** Provided material **
————————
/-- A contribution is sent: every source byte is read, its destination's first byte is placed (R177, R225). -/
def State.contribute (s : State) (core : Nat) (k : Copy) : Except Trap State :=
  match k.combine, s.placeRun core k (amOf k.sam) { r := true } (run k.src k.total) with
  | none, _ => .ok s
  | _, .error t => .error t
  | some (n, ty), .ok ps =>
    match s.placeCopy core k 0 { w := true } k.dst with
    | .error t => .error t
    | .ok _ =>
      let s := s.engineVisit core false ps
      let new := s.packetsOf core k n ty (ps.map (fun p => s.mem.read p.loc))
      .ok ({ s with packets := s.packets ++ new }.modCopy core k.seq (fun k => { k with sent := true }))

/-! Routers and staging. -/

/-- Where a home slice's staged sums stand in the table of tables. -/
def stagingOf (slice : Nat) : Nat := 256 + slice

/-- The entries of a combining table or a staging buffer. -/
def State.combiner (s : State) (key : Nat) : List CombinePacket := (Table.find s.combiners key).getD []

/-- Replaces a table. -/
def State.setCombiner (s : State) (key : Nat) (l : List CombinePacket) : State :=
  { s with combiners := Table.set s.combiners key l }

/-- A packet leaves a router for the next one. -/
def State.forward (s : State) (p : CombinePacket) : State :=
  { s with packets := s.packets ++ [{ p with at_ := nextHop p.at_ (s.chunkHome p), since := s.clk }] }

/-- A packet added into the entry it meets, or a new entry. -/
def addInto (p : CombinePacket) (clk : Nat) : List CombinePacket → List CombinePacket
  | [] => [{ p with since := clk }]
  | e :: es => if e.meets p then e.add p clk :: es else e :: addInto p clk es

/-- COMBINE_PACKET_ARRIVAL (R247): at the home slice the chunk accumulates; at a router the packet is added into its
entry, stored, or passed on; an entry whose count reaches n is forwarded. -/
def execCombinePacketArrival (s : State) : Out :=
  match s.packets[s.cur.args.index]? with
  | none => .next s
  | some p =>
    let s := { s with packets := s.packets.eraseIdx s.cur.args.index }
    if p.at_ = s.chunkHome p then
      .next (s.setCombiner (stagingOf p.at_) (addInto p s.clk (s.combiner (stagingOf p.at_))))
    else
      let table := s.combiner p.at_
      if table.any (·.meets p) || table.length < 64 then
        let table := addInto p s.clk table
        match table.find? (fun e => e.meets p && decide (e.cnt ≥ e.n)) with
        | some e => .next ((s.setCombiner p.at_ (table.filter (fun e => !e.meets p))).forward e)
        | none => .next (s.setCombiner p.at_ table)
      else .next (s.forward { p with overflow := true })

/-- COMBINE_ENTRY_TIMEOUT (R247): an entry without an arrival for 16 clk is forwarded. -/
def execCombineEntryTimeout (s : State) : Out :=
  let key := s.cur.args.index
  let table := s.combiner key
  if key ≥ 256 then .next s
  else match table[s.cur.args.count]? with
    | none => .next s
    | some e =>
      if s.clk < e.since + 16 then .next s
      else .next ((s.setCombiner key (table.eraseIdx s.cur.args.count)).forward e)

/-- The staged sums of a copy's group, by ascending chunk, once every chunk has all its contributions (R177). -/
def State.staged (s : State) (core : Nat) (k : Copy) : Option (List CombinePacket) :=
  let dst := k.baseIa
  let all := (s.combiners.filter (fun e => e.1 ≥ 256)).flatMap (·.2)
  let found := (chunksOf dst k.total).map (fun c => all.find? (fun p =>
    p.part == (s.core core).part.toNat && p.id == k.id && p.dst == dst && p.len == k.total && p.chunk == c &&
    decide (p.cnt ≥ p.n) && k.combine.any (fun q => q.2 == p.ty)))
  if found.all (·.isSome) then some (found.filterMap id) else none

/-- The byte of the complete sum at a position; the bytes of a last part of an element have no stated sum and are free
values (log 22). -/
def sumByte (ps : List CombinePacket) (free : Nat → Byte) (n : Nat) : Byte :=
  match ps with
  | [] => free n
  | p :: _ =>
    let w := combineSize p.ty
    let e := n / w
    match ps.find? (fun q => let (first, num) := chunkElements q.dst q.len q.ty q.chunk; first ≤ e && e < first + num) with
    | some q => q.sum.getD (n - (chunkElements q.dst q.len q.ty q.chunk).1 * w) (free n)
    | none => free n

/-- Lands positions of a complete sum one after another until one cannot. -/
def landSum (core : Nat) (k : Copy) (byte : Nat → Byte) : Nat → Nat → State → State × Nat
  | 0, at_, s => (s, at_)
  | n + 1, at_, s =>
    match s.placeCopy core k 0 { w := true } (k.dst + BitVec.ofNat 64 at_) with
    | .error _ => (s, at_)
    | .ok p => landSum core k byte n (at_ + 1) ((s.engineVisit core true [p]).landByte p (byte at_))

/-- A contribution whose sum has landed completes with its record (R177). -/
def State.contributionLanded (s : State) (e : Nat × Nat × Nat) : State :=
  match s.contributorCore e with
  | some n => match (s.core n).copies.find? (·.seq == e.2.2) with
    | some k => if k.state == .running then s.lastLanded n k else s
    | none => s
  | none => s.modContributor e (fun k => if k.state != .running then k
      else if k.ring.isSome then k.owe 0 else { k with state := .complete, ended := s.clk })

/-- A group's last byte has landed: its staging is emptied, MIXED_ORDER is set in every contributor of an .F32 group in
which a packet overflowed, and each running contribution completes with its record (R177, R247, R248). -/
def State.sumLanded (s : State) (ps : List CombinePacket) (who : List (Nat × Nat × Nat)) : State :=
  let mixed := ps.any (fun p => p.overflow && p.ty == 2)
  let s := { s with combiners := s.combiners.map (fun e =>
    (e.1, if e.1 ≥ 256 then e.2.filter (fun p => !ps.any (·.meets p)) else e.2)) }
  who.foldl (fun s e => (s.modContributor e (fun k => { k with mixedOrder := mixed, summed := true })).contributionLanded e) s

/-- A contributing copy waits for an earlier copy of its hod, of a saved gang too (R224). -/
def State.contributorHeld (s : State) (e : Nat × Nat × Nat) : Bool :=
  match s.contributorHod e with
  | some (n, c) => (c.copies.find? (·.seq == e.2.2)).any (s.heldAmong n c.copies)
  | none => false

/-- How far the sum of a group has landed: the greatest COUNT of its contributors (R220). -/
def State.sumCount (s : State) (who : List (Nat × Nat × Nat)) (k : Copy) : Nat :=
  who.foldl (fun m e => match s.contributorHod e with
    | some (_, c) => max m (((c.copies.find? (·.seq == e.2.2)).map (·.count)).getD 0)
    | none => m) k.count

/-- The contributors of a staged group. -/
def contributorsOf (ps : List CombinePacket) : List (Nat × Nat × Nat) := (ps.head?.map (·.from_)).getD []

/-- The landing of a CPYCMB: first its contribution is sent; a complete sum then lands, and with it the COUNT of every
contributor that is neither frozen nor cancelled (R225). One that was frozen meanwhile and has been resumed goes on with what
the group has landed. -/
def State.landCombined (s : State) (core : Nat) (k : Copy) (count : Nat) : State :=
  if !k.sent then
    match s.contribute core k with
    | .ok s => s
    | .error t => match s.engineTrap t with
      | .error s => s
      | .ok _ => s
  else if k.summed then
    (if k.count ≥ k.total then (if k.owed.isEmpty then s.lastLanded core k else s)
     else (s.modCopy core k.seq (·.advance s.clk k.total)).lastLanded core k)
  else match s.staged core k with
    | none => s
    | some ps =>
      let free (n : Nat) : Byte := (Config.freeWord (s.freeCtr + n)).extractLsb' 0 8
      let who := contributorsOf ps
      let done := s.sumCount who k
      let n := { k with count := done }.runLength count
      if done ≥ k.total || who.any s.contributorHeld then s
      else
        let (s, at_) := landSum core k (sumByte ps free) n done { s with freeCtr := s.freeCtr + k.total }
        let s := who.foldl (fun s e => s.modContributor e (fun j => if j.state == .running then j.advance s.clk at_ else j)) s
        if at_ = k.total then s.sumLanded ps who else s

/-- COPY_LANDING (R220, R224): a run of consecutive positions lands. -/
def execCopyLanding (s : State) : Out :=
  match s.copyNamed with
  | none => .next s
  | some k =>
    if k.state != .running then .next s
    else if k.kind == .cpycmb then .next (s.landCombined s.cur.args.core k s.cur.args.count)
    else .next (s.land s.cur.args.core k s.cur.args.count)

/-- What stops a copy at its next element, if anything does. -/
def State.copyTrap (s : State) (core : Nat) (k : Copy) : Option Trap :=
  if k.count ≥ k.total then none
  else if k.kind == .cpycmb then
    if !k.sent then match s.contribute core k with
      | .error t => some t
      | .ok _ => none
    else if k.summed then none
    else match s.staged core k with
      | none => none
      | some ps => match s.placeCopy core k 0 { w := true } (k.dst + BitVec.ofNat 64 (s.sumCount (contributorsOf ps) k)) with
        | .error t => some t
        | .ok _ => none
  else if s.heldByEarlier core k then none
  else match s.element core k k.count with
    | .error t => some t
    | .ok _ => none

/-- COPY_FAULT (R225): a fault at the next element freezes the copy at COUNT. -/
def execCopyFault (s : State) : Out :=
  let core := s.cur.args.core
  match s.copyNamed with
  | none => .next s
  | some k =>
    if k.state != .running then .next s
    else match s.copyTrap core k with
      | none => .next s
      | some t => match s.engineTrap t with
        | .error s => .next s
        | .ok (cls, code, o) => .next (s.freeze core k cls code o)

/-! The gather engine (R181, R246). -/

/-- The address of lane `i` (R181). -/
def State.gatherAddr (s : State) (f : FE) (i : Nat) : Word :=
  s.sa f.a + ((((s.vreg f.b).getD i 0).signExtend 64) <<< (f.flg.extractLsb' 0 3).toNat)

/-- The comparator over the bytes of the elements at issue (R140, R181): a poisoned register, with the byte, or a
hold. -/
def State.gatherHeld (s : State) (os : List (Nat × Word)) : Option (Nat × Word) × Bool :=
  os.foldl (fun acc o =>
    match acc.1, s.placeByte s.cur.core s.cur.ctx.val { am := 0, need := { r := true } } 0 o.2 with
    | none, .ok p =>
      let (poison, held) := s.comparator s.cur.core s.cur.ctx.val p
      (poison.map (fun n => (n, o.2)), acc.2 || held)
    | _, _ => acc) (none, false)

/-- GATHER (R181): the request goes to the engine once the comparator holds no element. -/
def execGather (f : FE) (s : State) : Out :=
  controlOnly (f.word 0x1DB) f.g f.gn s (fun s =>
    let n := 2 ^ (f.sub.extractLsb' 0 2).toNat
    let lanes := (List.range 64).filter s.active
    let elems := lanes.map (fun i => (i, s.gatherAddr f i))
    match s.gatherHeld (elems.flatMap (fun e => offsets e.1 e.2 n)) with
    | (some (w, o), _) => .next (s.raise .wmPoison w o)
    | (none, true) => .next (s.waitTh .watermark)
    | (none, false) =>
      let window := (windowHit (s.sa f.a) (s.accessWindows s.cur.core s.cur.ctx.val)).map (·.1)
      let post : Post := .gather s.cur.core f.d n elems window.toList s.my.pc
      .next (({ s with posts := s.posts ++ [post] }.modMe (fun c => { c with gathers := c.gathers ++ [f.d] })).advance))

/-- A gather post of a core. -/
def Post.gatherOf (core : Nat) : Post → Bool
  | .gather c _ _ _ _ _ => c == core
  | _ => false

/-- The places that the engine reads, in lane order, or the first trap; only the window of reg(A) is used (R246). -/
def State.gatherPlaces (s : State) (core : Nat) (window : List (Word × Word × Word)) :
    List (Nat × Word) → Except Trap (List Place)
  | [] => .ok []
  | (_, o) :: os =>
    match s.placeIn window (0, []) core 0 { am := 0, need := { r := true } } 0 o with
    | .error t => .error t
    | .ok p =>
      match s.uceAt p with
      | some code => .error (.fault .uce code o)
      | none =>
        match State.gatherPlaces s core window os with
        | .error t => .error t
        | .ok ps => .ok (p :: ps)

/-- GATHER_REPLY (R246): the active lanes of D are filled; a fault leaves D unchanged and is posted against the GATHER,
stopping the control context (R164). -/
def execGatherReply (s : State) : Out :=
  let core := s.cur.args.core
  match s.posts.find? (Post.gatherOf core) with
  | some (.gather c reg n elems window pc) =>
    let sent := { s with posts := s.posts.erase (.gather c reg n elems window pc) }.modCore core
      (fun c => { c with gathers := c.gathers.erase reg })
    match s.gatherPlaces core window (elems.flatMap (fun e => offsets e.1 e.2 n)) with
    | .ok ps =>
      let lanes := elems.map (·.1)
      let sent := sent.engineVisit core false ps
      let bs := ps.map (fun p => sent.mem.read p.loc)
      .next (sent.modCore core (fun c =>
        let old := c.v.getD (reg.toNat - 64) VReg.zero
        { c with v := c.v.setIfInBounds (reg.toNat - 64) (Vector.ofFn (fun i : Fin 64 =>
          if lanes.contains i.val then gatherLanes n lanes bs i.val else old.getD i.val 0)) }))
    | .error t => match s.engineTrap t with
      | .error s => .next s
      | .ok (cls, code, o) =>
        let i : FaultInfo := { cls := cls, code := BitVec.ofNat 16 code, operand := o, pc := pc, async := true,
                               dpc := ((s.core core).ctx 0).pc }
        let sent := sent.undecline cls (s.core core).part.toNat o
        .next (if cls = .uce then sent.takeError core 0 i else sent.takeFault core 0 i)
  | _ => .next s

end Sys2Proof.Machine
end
————————
** Requirement **
Beginning with the line above that contains "else if k.ring.isSome", copy each line exactly up to and including the line that contains "let mixed := ps.any", and go no further.

** Result of this exercise **
      else if k.ring.isSome then k.owe 0 else { k with state := .complete, ended := s.clk })

/-- A group's last byte has landed: its staging is emptied, MIXED_ORDER is set in every contributor of an .F32 group in
which a packet overflowed, and each running contribution completes with its record (R177, R247, R248). -/
def State.sumLanded (s : State) (ps : List CombinePacket) (who : List (Nat × Nat × Nat)) : State :=
  let mixed := ps.any (fun p => p.overflow && p.ty == 2)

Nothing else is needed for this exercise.